Problem: Exactly the lines from the start of the data below through the line containing "as unlisted. -/" must be returned, and no others.

(Items listed in a dataset)
----

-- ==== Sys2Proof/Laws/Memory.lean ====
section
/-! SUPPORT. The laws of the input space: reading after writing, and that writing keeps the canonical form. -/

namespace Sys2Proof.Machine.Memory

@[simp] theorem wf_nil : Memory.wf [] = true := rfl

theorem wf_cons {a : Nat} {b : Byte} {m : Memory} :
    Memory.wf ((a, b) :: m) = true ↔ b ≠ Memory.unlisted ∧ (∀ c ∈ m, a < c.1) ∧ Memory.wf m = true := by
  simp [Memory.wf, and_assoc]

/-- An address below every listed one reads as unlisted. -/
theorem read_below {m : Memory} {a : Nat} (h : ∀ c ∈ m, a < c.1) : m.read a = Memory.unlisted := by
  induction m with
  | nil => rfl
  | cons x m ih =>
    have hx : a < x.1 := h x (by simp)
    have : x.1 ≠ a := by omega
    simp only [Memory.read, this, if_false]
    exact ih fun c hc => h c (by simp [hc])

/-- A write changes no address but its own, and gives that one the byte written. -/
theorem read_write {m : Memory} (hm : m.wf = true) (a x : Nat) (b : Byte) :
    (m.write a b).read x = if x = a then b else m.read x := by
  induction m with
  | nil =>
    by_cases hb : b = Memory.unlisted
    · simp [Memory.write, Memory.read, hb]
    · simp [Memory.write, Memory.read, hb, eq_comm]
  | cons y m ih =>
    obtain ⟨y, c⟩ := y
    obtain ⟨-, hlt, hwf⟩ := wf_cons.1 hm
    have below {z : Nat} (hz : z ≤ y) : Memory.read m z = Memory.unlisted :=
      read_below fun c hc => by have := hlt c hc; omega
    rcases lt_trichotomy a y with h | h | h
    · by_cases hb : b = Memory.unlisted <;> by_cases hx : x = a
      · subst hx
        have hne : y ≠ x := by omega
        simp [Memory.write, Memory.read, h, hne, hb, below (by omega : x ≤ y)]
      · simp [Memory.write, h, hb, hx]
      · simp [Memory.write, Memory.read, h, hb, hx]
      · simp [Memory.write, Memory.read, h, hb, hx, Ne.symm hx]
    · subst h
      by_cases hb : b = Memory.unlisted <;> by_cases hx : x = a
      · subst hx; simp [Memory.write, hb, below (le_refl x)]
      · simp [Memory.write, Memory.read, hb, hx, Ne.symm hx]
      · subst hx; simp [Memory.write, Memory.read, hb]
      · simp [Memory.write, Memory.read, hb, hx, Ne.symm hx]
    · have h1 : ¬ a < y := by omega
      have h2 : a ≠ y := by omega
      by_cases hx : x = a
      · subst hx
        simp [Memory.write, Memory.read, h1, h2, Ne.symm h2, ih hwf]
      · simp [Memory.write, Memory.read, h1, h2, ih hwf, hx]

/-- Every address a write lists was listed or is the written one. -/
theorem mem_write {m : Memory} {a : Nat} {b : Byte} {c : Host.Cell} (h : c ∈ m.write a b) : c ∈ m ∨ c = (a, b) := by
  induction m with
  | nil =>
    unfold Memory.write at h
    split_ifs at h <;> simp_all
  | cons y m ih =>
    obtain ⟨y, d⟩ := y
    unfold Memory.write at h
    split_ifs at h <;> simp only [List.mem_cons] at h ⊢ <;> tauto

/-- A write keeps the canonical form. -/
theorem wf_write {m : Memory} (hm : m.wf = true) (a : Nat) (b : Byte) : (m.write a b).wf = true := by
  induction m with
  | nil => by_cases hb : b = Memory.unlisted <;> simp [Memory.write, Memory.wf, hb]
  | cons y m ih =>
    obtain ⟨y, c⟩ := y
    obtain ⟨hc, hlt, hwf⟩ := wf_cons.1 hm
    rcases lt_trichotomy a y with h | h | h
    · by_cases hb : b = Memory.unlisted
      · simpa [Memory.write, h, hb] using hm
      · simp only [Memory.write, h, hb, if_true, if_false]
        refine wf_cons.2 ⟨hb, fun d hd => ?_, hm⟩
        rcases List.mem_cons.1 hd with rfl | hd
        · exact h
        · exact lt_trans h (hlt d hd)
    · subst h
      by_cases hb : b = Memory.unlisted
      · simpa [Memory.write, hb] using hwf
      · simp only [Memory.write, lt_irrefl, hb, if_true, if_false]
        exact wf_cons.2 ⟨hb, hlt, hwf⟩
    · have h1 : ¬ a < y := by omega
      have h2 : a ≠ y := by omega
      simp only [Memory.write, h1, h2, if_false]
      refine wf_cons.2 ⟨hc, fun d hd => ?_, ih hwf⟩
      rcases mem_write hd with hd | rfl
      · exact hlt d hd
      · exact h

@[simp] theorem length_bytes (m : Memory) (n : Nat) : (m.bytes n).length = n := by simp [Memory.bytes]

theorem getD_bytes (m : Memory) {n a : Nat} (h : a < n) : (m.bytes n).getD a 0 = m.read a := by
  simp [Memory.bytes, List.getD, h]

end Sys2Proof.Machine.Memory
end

----

Exercise answer:
-- ==== Sys2Proof/Laws/Memory.lean ====
section
/-! SUPPORT. The laws of the input space: reading after writing, and that writing keeps the canonical form. -/

namespace Sys2Proof.Machine.Memory

@[simp] theorem wf_nil : Memory.wf [] = true := rfl

theorem wf_cons {a : Nat} {b : Byte} {m : Memory} :
    Memory.wf ((a, b) :: m) = true ↔ b ≠ Memory.unlisted ∧ (∀ c ∈ m, a < c.1) ∧ Memory.wf m = true := by
  simp [Memory.wf, and_assoc]

/-- An address below every listed one reads as unlisted. -/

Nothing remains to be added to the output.